Task description — Please show every line from the entries that carries the word "trans".

[Items from a dataset]
+ + + +

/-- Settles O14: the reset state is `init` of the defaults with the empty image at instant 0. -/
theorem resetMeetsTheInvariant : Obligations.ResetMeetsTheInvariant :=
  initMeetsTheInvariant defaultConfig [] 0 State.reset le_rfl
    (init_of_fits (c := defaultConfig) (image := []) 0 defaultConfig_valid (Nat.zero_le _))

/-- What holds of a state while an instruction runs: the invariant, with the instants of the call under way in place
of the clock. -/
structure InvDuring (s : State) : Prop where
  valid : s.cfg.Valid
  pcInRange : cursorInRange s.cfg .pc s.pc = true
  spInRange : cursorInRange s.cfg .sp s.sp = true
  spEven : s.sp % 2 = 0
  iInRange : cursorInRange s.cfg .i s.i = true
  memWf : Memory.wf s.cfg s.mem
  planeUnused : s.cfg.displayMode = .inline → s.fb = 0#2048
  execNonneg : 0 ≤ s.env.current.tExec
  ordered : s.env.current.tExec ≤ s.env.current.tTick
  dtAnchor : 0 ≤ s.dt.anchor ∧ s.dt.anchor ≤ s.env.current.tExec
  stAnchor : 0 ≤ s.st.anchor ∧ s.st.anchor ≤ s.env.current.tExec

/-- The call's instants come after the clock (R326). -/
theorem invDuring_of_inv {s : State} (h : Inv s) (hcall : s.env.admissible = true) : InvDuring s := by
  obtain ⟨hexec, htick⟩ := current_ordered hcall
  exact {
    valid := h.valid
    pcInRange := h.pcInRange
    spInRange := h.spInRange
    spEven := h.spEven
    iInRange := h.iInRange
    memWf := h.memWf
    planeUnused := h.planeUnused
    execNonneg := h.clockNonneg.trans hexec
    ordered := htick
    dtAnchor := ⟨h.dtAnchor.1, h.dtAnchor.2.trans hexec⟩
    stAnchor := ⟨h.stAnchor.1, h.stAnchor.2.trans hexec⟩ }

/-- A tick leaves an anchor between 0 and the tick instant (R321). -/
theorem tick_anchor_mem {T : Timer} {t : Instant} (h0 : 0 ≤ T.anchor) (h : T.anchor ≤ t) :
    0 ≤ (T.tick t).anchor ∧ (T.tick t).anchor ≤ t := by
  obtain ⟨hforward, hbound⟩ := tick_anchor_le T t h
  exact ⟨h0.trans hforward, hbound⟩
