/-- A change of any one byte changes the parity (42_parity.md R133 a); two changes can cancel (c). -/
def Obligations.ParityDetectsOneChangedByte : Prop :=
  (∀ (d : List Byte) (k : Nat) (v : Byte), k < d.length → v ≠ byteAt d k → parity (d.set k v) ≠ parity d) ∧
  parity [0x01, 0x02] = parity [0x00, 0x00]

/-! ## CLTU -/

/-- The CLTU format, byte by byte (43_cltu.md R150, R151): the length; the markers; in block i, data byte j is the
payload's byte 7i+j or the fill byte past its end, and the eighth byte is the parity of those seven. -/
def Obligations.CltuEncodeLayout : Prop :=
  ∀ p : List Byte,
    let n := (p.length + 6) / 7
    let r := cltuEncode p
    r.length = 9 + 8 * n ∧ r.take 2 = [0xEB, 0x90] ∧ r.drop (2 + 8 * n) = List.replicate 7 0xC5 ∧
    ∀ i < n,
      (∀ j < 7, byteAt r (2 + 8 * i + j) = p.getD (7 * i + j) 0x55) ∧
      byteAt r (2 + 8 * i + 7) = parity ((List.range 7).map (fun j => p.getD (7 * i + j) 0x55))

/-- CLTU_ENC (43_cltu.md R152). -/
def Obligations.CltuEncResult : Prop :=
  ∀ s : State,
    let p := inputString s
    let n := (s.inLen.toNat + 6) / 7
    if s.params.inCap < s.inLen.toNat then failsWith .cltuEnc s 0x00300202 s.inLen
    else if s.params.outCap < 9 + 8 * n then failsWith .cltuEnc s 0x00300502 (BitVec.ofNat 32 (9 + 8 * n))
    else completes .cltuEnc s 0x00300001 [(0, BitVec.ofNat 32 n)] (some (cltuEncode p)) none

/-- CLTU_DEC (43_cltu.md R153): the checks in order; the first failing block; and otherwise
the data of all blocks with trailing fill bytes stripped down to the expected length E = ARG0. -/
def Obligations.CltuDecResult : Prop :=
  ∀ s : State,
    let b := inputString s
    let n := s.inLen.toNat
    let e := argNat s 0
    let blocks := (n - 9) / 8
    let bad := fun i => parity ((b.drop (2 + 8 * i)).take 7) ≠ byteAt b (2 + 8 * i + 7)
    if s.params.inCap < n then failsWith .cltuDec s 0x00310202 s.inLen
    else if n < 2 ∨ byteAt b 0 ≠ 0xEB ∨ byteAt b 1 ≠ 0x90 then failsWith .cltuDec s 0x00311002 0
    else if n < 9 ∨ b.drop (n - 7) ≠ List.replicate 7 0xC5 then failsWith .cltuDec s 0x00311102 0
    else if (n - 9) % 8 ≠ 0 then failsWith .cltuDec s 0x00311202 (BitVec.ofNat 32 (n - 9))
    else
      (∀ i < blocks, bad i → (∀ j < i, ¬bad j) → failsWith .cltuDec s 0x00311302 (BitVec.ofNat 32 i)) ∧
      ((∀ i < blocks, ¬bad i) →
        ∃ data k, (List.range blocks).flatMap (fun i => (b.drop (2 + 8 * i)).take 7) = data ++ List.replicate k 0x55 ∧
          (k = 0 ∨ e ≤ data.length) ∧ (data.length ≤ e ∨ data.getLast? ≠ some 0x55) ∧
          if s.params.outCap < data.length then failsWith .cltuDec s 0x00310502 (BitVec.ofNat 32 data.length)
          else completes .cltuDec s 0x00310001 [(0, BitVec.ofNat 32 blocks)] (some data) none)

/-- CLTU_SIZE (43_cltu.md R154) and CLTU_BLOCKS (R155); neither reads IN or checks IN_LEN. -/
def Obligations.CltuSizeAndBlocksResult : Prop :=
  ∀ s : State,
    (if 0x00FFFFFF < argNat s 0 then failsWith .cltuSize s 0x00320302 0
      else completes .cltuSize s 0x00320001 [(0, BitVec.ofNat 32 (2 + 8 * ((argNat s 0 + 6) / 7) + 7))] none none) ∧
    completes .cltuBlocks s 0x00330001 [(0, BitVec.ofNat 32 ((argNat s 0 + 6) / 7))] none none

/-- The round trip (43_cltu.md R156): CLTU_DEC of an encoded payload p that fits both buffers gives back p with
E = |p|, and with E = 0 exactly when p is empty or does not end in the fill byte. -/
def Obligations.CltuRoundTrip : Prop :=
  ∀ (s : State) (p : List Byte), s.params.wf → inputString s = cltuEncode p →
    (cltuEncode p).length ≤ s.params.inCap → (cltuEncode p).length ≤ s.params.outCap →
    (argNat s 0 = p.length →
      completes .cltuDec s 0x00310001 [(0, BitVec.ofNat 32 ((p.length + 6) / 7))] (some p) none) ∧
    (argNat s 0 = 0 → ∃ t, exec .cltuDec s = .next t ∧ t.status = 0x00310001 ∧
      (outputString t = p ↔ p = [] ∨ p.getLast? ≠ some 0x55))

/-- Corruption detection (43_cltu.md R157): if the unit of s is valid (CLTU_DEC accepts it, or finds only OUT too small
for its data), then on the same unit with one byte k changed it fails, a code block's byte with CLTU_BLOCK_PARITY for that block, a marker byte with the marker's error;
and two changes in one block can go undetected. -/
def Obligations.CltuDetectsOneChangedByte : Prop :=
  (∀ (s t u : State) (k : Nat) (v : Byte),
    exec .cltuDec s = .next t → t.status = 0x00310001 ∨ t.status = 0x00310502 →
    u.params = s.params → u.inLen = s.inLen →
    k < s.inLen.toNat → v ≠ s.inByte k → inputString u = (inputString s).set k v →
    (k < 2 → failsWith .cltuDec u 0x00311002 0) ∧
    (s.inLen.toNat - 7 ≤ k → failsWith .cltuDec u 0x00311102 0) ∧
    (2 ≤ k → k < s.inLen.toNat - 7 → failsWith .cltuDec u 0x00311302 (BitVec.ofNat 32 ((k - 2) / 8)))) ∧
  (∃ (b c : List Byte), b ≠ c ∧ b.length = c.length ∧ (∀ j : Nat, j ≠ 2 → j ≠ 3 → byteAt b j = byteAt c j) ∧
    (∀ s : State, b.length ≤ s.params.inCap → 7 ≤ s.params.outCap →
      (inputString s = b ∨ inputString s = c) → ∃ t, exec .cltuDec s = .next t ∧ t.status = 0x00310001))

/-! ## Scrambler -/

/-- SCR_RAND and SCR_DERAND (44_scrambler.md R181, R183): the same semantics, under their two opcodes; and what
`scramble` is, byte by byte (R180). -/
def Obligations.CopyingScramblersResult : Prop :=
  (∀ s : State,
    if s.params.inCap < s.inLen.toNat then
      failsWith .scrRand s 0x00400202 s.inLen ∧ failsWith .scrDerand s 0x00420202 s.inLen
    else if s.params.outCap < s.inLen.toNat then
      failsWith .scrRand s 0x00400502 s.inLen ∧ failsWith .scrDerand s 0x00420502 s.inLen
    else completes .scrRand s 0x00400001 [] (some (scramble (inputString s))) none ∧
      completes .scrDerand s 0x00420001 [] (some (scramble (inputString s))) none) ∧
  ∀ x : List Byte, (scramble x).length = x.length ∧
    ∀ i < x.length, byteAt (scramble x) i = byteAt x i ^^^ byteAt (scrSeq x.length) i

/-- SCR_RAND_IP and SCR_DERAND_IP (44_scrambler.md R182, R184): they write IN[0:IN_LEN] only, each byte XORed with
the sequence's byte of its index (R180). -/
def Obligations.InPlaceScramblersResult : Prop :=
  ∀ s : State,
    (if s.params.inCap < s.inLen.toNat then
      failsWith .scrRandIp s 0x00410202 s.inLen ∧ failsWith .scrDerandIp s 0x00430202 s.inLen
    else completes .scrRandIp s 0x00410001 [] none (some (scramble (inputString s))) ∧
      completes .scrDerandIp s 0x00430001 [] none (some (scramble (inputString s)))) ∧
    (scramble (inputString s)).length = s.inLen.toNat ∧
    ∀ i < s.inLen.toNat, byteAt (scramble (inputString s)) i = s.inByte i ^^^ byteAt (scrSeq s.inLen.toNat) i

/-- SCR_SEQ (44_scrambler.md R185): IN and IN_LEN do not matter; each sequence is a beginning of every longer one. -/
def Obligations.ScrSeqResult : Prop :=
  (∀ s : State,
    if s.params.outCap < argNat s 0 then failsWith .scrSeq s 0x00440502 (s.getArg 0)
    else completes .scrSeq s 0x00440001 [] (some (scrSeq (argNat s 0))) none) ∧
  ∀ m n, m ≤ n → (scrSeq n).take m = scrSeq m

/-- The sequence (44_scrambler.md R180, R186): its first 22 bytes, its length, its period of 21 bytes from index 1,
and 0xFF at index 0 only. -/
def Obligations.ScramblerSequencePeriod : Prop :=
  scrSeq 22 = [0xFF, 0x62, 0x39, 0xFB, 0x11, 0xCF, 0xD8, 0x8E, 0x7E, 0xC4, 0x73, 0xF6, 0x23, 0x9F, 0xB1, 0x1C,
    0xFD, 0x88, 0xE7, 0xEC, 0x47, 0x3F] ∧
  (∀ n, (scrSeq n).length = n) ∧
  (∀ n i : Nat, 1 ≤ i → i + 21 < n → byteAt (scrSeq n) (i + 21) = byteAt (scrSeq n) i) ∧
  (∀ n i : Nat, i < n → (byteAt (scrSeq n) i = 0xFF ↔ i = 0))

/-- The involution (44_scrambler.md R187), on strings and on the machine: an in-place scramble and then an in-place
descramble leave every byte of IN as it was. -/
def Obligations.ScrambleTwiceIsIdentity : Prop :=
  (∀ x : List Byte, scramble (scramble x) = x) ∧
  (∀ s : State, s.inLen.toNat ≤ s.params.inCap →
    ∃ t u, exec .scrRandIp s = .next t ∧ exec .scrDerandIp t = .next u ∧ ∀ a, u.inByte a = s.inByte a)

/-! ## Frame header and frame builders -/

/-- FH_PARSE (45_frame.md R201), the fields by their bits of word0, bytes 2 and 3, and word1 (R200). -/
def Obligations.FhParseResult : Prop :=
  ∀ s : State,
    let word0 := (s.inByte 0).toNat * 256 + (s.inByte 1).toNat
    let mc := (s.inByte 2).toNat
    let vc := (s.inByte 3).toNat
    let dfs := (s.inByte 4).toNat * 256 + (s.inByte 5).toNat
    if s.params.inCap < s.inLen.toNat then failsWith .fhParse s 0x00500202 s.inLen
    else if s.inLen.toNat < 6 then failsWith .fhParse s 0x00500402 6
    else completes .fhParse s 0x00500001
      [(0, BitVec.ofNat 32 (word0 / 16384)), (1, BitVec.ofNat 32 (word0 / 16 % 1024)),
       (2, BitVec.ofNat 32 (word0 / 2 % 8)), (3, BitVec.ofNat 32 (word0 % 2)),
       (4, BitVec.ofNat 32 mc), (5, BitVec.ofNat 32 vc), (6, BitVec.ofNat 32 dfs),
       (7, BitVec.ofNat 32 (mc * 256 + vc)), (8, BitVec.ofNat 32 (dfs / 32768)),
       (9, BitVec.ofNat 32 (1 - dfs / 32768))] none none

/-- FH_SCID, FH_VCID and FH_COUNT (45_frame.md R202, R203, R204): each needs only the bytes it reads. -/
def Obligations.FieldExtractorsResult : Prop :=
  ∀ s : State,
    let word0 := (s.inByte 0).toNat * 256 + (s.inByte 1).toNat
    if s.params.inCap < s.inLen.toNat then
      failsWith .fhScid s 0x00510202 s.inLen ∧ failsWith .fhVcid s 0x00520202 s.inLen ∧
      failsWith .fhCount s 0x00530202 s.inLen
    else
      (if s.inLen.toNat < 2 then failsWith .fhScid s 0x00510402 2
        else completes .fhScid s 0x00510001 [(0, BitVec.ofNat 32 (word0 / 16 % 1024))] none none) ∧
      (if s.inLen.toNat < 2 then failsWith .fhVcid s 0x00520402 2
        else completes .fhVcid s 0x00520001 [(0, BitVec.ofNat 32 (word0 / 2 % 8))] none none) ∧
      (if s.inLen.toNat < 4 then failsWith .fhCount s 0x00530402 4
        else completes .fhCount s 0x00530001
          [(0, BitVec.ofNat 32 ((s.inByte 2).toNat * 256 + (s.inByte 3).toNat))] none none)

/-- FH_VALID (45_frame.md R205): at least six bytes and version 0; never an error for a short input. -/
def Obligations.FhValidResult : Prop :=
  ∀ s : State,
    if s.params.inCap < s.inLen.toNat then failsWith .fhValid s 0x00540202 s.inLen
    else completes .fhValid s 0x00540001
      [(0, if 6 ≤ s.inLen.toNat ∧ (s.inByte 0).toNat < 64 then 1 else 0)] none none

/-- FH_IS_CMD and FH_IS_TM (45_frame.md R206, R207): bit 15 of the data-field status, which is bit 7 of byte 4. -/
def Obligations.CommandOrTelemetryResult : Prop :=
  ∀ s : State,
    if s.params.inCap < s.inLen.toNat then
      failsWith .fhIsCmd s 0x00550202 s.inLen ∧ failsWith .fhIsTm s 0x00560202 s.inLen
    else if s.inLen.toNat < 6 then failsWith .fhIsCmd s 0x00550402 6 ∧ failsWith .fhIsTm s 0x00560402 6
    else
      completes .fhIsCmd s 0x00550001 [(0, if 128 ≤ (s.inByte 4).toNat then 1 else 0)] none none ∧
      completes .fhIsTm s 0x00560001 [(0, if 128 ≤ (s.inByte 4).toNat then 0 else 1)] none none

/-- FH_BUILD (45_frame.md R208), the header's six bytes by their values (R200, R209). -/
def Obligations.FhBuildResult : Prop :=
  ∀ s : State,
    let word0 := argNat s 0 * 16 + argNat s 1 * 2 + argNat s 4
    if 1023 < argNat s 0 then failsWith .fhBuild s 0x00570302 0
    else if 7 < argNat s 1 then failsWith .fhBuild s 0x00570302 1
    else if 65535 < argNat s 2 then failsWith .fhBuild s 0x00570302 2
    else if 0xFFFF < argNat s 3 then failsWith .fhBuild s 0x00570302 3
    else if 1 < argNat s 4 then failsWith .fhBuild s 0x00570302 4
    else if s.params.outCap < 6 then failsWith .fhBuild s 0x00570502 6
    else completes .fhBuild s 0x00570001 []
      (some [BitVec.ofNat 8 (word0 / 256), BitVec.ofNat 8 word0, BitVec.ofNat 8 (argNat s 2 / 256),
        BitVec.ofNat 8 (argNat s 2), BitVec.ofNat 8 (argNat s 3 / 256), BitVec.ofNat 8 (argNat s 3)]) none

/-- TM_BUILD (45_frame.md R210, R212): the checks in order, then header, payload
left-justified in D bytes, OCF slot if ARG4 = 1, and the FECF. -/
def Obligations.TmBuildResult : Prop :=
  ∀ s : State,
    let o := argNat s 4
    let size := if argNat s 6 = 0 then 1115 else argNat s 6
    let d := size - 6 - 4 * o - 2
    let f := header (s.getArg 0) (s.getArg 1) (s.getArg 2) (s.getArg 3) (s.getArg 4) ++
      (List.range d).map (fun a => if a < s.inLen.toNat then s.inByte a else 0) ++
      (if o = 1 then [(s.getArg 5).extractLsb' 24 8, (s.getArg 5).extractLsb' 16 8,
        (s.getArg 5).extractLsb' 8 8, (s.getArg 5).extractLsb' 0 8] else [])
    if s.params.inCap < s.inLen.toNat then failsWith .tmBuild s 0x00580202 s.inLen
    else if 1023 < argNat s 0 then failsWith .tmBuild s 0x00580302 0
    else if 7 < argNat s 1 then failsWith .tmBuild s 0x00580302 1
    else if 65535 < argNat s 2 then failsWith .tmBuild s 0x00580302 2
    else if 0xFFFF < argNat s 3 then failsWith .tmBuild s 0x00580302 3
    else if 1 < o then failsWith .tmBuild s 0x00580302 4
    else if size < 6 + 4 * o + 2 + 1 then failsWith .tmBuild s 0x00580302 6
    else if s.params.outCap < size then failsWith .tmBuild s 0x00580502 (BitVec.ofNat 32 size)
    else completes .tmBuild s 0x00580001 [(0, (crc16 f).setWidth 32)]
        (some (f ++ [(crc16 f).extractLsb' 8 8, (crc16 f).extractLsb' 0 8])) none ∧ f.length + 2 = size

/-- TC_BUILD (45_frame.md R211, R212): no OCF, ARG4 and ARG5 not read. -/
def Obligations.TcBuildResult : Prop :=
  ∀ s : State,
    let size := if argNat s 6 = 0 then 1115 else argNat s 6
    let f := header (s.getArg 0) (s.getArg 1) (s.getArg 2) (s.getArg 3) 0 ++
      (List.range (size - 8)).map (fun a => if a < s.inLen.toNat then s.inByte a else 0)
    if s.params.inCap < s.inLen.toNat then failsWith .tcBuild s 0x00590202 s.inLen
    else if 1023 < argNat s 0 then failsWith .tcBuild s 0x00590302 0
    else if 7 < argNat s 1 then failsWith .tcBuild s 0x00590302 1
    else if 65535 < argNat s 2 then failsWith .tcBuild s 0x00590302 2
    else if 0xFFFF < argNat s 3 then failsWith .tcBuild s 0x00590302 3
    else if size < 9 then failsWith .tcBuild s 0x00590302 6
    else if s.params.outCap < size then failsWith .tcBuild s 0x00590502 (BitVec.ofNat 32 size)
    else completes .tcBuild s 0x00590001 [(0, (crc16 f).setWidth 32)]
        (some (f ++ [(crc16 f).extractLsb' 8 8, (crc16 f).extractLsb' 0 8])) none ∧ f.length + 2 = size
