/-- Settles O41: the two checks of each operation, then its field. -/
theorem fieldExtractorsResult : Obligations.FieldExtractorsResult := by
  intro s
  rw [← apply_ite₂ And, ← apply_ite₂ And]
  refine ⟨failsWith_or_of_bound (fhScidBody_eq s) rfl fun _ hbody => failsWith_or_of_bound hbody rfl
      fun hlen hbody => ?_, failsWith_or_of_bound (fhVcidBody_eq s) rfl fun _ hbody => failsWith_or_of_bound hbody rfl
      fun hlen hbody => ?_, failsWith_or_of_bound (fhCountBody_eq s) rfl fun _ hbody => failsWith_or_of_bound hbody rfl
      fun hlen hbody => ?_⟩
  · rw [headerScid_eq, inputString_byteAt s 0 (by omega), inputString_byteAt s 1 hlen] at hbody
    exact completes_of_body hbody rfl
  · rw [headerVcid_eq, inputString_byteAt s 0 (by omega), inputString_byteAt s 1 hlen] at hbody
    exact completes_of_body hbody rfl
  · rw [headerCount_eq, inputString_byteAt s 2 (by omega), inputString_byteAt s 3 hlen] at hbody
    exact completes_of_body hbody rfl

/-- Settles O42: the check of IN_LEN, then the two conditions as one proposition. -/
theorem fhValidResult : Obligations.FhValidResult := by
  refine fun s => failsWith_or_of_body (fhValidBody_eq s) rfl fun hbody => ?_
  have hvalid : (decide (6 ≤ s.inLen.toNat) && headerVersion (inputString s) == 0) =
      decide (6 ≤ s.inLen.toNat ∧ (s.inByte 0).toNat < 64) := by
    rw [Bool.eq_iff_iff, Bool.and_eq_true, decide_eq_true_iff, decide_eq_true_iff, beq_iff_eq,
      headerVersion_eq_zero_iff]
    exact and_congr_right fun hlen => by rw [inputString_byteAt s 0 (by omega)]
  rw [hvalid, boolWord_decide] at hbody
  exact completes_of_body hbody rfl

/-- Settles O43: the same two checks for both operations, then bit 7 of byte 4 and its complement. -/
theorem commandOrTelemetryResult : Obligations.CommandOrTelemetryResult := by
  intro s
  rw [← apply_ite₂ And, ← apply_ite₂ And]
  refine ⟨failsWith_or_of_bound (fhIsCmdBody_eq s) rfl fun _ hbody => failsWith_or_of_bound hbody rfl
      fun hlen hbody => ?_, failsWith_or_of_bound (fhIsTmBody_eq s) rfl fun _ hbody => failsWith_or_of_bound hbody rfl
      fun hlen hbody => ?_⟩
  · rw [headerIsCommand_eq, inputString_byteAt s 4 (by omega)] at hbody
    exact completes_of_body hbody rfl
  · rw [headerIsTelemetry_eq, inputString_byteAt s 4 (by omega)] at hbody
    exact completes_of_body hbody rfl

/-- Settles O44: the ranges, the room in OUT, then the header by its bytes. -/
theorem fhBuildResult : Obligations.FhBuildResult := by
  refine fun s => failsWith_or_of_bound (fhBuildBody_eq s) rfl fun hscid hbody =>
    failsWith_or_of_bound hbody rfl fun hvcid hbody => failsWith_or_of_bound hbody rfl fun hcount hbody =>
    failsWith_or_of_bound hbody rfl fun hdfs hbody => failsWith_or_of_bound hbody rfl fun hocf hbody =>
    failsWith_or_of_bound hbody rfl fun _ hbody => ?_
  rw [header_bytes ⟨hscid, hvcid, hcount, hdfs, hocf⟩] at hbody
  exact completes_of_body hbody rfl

+ + + +

Written answer —
    execNonneg := h.clockNonneg.trans hexec
    dtAnchor := ⟨h.dtAnchor.1, h.dtAnchor.2.trans hexec⟩
    stAnchor := ⟨h.stAnchor.1, h.stAnchor.2.trans hexec⟩ }
  exact ⟨h0.trans hforward, hbound⟩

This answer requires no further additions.